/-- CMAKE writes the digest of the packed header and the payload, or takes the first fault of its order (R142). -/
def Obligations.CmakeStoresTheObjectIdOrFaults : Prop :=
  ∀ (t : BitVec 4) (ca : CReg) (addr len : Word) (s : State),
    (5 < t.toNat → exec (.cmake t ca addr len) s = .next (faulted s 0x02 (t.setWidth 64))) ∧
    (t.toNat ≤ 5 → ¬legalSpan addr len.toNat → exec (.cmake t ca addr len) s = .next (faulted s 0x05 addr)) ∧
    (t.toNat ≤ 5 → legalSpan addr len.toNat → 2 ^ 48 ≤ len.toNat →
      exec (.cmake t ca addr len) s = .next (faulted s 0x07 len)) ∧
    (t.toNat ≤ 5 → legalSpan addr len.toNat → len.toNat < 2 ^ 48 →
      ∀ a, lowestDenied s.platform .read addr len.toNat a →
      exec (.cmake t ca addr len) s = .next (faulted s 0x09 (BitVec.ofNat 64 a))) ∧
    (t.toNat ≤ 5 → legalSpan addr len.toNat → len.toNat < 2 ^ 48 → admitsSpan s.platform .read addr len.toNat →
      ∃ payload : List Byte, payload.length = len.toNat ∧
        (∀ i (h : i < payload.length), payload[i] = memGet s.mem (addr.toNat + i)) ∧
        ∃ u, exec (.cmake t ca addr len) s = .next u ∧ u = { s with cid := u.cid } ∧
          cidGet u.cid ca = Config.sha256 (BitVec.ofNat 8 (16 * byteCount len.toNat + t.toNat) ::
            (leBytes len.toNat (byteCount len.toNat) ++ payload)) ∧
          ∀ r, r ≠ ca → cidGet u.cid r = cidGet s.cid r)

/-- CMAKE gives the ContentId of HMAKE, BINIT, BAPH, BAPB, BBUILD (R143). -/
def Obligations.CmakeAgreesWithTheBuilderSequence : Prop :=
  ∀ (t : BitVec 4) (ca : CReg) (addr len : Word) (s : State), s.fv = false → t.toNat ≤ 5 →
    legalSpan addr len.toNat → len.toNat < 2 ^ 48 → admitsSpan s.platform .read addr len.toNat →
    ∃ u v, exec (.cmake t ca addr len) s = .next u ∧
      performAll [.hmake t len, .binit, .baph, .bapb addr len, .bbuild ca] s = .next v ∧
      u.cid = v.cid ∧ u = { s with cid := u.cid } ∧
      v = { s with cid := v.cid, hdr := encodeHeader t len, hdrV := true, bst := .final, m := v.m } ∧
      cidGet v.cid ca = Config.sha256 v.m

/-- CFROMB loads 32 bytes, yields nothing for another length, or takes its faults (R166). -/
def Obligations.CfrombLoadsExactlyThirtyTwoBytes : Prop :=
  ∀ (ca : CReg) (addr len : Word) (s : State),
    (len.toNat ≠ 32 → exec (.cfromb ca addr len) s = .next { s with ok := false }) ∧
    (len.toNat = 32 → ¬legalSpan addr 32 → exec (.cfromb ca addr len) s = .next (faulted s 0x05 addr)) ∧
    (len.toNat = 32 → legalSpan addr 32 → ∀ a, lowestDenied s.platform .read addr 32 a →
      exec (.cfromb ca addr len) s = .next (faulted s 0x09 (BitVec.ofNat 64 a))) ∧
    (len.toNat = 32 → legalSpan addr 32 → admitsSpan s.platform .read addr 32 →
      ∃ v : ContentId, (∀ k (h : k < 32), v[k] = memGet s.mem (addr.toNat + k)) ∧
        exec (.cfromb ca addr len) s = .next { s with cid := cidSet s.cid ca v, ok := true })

━━━━

The answer must be every line of the records that holds the string "lowestDenied".

      ∀ a, lowestDenied s.platform .read addr len.toNat a →
    (len.toNat = 32 → legalSpan addr 32 → ∀ a, lowestDenied s.platform .read addr 32 a →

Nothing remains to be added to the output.